Alex didn’t look away. “I’ll stay,” he whispered, “if you want me to.”

The naked gratitude on Michael’s face stole Alex’s breath from his body. “Please.”

“Okay.” Alex grimaced at putting weight on his leg as he walked to Kyle.

“It’s fucking cruel to do this without anesthesia,” Kyle muttered.

Alex replied quietly, “Give him more.”

“Absolutely not,” Kyle said. “The human body isn’t designed to take that much. I could kill him.”

Alex met Michael’s gaze across the room and, seeing him nod imperceptibly, he uttered three words to shatter Kyle’s world. “He’s not human.”

“Look, I understand you’re exhausted after everything that’s happened – ”

“Alex’s not telling you wrong,” Isobel said from the living room, startling them both. She nodded her acknowledgment at Alex. “We’re not human.”

Kyle gaped at her, then Alex, Michael, and back. Pointing at Alex, he said, “I expect a damn good explanation after this.” He sat back in the chair and gloved up.

Alex took the opposite side of the bed, propping up against some of the pillows. He settled Michael against his thigh, letting his hand run through his curls.

Kyle watched as the colors spun and danced from Alex’s hands to Michael’s skin and back. He exhaled, squaring his shoulders. “Well, that’s new.” He injected more local anesthetic into Michael’s arm before manipulating the broken bones again and Michael whimpered in pain, his muscles tensing beneath Alex’s hand.
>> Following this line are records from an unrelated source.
/-- Pairs in ascending U. -/
def pairInsert (s : State) (e : Nat × List Nat) : List (Nat × List Nat) → List (Nat × List Nat)
  | [] => [e]
  | x :: r => if loadLt (s.load e.2) (s.load x.2) then e :: x :: r else x :: s.pairInsert e r

/-- The normal tasks of a pair in the order of their displacement: over-committed ones first, lowest priority first. -/
def victims (s : State) (full ts : List Nat) : List Nat :=
  let up := (s.placeOrder (ts.filter (fun j => !s.taskSd j))).reverse
  up.filter (fun j => full.contains j) ++ up.filter (fun j => !full.contains j)

/-- Shed `vs` of pair `p` one by one until `k` fits there. -/
def displace (s : State) (p k : Nat) : List Nat → Plan → Plan
  | [], pl => pl
  | v :: r, pl =>
    if s.fits (((pl.pairs.find? (fun e => e.1 == p)).map (fun e => e.2)).getD [] ++ [k]) then pl
    else s.displace p k r (planDrop v 3 pl)

/-- R135 step 3: a shut-down-class task displaces normal tasks; without room it stays left (step 4). -/
def planDisplace (s : State) (k : Nat) (pl : Plan) : Plan :=
  let byLoad := pl.pairs.foldl (fun acc e => s.pairInsert e acc) []
  match byLoad.find? (fun e => s.fits (e.2.filter (fun j => s.taskSd j) ++ [k])) with
  | some (p, ts) =>
    let pl1 := planAdd p k (s.displace p k (s.victims pl.full ts) pl)
    { pl1 with moved := pl1.moved ++ [k] }
  | none => pl

/-- What remains of a plan is settled by R135. -/
def planSettle (s : State) (pl : Plan) : Plan :=
  let pool := s.placeOrder (pl.left ++ pl.pairs.flatMap (fun e => e.2))
  let listed := s.shedOrder.filter (fun k => pool.contains k && s.taskSheddable k)
  let rest := (pool.filter (fun k => s.taskSheddable k && !listed.contains k)).reverse
  let pl0 := { pl with left := s.placeOrder pl.left }
  let pl1 := s.planShed (listed ++ rest) pl0
  let pl2 := (pl1.left.filter (fun k => s.taskSheddable k)).foldl (fun p k => planDrop k 1 p) pl1
  let pl3 := (pl2.left.filter (fun k => !s.taskSd k)).foldl (fun p k => s.planOver k p) pl2
  pl3.left.foldl (fun p k => s.planDisplace k p) pl3

/-! ### Routes (R82, R148) -/

/-- Events of a source wait under a PAIR or a PRIO that its route no longer has. -/
def routeStale (s : State) (src : Nat) : Bool :=
  s.evd.queue.any (fun q => q.src == src && (q.pair != s.get pgEVD EVD.ROUTE_DATA.PAIR src
    || q.prio != s.get pgEVD EVD.ROUTE_DATA.PRIO src))

/-- Held-back events of a source none of which waits under its old route go to its pair, in order (R82). -/
def routeRelease (s : State) (src : Nat) : State :=
  if s.evd.moving.contains src && !s.routeStale src then
    let s1 : State := { s with evd := { s.evd with
        moving := s.evd.moving.filter (· != src)
        heldBack := s.evd.heldBack.filter (fun e => e.1 != src) } }
    (s.evd.heldBack.filter (fun e => e.1 == src)).foldl (fun u e => u.enqueueEvent src e.2 false) s1
  else s
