/-- The registers that a block computes: `none` where the stored word is what is read. -/
def computed (s : State) (page off : Nat) : Option Nat :=
  match pageKind page with
  | some (.dir, _) =>
    if off = 0x044 then some Config.hwRev.toNat else if off = 0x048 then some Config.serialLo.toNat
    else if off = 0x04C then some Config.serialHi.toNat else none
  | some (.sup, _) =>
    if off = 0x080 then some ((s.reg pgSUP 0x080).toNat / 2 * 2 + b2n s.alarmClosed)
    else if off = 0x084 then some (putBits (s.reg pgSUP 0x084).toNat 31 24 Config.fwMinVer.toNat) else none
  | some (.evd, _) =>
    if off = 0x048 then some ((List.range 4).foldl (fun acc p => acc + min 255 (s.evDepth p) * 256 ^ p) 0) else none
  | some (.time, _) =>
    if off = 0x0B4 then some s.tsFifo.length
    else match s.tsFifo.head? with
      | some t => if off = 0x0C0 then some t.w0.toNat else if off = 0x0C4 then some t.stn.toNat
        else if off = 0x0C8 then some t.stp.toNat else none
      | none => if off = 0x0C0 ∨ off = 0x0C4 ∨ off = 0x0C8 then some 0 else none
  | some (.seq, _) =>
    if off = 0x048 then some (maskWhere (fun k => bitOf (s.reg pgSEQ 0x048).toNat k && !s.on pgSEQ (SEQ.ATTR.SHUTDOWN k)))
    else if off = 0x040 then some (s.tick % 4294967296)
    else if off = 0x044 then some (s.tick / 4294967296)
    else if 0x118 ≤ off ∧ off < 0x518 ∧ (off - 0x118) % 32 = 0 then
      some (putBits (s.reg pgSEQ off).toNat 2 0 (s.tstatState ((off - 0x118) / 32)))
    else none
  | some (.tmr, _) =>
    let t := (s.task (s.get pgTMR TMR.TT_INDEX.TASK)).frzTau
    if off = 0x068 then some (t % 4294967296) else if off = 0x06C then some (t / 4294967296 % 4294967296)
    else if off = 0x070 then some s.cellsUsed.length else none
  | some (.place, _) =>
    let k := s.get pgPLACE PLACE.TASK_INDEX.TASK
    if off = 0x058 then some (s.taskPairs 0) else if off = 0x05C then some (s.taskPairs 16)
    else if 0x060 ≤ off ∧ off ≤ 0x06C then
      let p := (off - 0x060) / 4
      some (loadPermille (s.loadWith s.measOf (s.tasksOf p)) % 65536 * 65536
        + (if s.st (pgCP p) = 5 then 0 else loadPermille (s.load (s.tasksOf p)) % 65536))
    else if 0x070 ≤ off ∧ off ≤ 0x07C then
      let p := (off - 0x070) / 4
      some (unsigned 32 (minInt ((s.tasksOf p).map (fun j => s.slackOf j (s.tasksOf p)))))
    else if off = 0x084 then some (s.budgetOf k) else if off = 0x088 then some (s.measOf k)
    else if off = 0x08C then some (s.task k).resp else if off = 0x090 then some (s.task k).tier0
    else if off = 0x094 then some (s.tier0Used 1 * 65536 + s.tier0Used 0)
    else if off = 0x098 then some (s.tier0Used 3 * 65536 + s.tier0Used 2)
    else if off = 0x09C then some ((s.reg pgPLACE 0x09C).toNat % 2 + 30)
    else if off = 0x0B0 then some ((s.task k).digest % 4294967296)
    else if off = 0x0B4 then some ((s.task k).digest / 4294967296 % 4294967296)
    else if off = 0x0B8 then some (s.task k).digestCycle
    else none
  | some (.lpe, _) =>
    let n := s.get pgLPE LPE.SLOT_INDEX.SLOT
    if off = 0x044 then some (s.lw n 0x0B0).toNat
    else if off = 0x048 then some (b2n (s.lEccOff n) * 2 + b2n (s.lpe.pend.contains n || s.lpe.taking.contains n))
    else if off = 0x04C then some ((s.lLoad / 1000).ceil.toNat)
    else if off = 0x064 then
      some ((s.lSlots.filter (fun i => s.lb i 0x0B0 18)).length * 65536 + s.lSlots.length)
    else if off = 0x080 then
      let f := s.get pgLPE LPE.FOLD_INDEX.FOLD
      let members := ((s.lSlots.filter (fun i => s.lFoldEn i && s.lFold i == f)).map (fun i => 2 ^ s.lMember i)).foldl
        (· + ·) 0
      some (putBits (putBits (s.reg pgLPE 0x080 f).toNat 7 0 members) 28 28 (b2n (s.lpePending f [0x074, 0x078, 0x07C])))
    else if off = 0x090 then
      let t := s.get pgLPE LPE.REG_INDEX.TABLE
      some (s.lSlots.filter (fun i => s.lb i 0x034 31 && s.lf i 0x034 9 0 == t)).length
    else if off = 0x094 then
      let t := s.get pgLPE LPE.REG_INDEX.TABLE
      some (b2n (s.lpePending t ((List.range 64).map (fun w => 0x500 + 4 * w))) * 2147483648)
    else if 0x400 ≤ off ∧ off < 0x500 then some (s.lw n (off - 0x400)).toNat
    else none
  | some (.ang, _) =>
    let k := s.get pgANG ANG.SLOT_INDEX.SLOT
    if off = 0x048 then
      some (putBits (s.reg pgANG 0x048 k).toNat 30 30 (b2n ((s.angSlot k).pred.any (fun p => decide (p ≤ s.e + 1000000000)))))
    else none
  | some (.asrc, i) => if off = 0x080 then some (unsigned 32 (s.angX i)) else none
  | some (.eth, i) =>
    if off = 0x044 then some ((Config.mac i).toNat % 4294967296)
    else if off = 0x048 then some ((Config.mac i).toNat / 4294967296) else none
  | some (.diog, i) =>
    if off = 0x054 ∨ off = 0x058 then
      match (s.dioRt (8 * i + s.get (pgDIOG i) DIOG.EDGE_SEL.CH)).edges with
      | [] => some 0
      | en :: _ => some (if off = 0x054 then en.ns else 2147483648 + b2n en.level * 1073741824 + b2n en.lost * 536870912
          + b2n en.untrusted * 268435456 + en.hi)
    else none
  | some (.ana, i) => if off = 0x08C then some (if s.anaType i = 4 then updUs (s.get (pgANA i) ANA.STATUS.CLK_STEP) else 0) else none
  | some (.dwy, _) =>
    let k := s.get pgDWY DWY.TASK_INDEX.TASK
    let slack (out : Bool) : Nat := ((s.stnSlack k out).map (fun v => unsigned 32 v)).getD s.freeWord.toNat
    if off = 0x050 then some s.ringPermille
    else if off = 0x058 then some ((List.range 250).filter (fun a => s.stnBound a && s.stnTask a == k)).length
    else if off = 0x05C then some (slack false) else if off = 0x060 then some (slack true)
    else if 0x080 ≤ off ∧ off < 0x0A0 then some (maskWhere (fun b =>
      let a := 8 * (off - 0x080) + b
      decide (a < 250) && s.stState a == 4))
    else if 0x0A0 ≤ off ∧ off < 0x0C0 then some (maskWhere (fun b =>
      let a := 8 * (off - 0x0A0) + b
      decide (a < 250) && s.stState a == 5))
    else none
  | some (.stn, i) => if off = 0x100 then some (s.stnGen i) else none
  | some (.dvl, _) =>
    if off = 0x054 then some (min 65535
      (((s.pair.copyLog.filter (fun e => decide (s.clk.ref < e.1 + 10000000))).foldl (fun acc e => acc + e.2) 0) / 102400))
    else none
  | some (.pair, _) =>
    if off = 0x064 then some s.rotLeft else if off = 0x070 then some s.copyAge
    else if off = 0x074 then some (if s.role = 2 then s.ageUs s.pair.snapAt else 0) else none
  | some (.flt, _) =>
    let n := s.get pgFLT FLT.SRC_INDEX.SOURCE
    if 0x040 ≤ off ∧ off < 0x080 then
      some (maskWhere (fun b => s.flt.held.any (fun k => keySrc k == 8 * (off - 0x040) + b)))
    else if off = 0x088 then
      some (b2n (s.flt.held.any (fun k => keySrc k == n)) * 2147483648
        + b2n (s.flt.conds.any (fun k => keySrc k == n)) * 1073741824 + s.get pgFLT FLT.SRC_STAT.RAISES n)
    else if 0x090 ≤ off ∧ off < 0x0D0 then
      some (maskWhere (fun b => s.flt.held.any (fun k => keySrc k == n && k / 64 == 8 * (off - 0x090) + b)))
    else if 0x0E0 ≤ off ∧ off < 0x120 then some (maskWhere (fun b => s.isFenced (8 * (off - 0x0E0) + b)))
    else none
  | some (.cal, _) => if off = 0x040 then some s.cal.now.date else none
  | some (.tly, _) =>
    let i := s.get pgTLY TLY.INDEX.COUNTER
    if off = 0x044 then some (s.tally i % 4294967296)
    else if off = 0x04C then some (s.tly.thrHeld.getD (Store.get 0 s.tly.thr i % 4294967296))
    else if off = 0x050 then some (Store.get 0 s.tly.thr i / 4294967296) else none
  | some (.recorder, _) =>
    if off = 0x04C then some ((s.recd.nextSeq + 4294967295) % 4294967296) else if off = 0x050 then some s.oldestSeq
    else if off = 0x054 then some s.recd.held else if off = 0x058 then some s.recd.queue.length else none
  | some (.rcur, i) =>
    if off = 0x064 then some (s.seqIdx (s.curSeq i))
    else if off = 0x070 then some ((s.recd.nextSeq + 4294967296 - s.curSeq i) % 4294967296) else none
  | some (.ind, _) => if off = 0x074 then some s.indTotal else none
  | _ => none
On instinct, Alex reached out and thought, Breathe, Michael.

Michael’s eyes snapped open, shocked and searching. What? How can you – ?

Alex clasped his hand and squeezed tightly. A night in the desert, when our positions were reversed. Remember?

Confusion gave way to dawning realization. Oh. Michael smiled, a fragile little thing. That explains a lot.

Yeah, Alex agreed, it kind of does.

Kyle continued his work, oblivious to the conversation they were having.

Michael tried to glance over, another spasm of pain wracking his body, but Alex pulled him back.

Don’t look, he thought. Just look at me.

A sense of calm descended over Michael, over them both. Okay.

The rest of the world fell away as Alex held Michael there – body, mind, and soul.

Notes:

This is my first foray into this fandom but I've had this idea kicking around for a bit. Thankfully the quarantine has given me some time to work on it.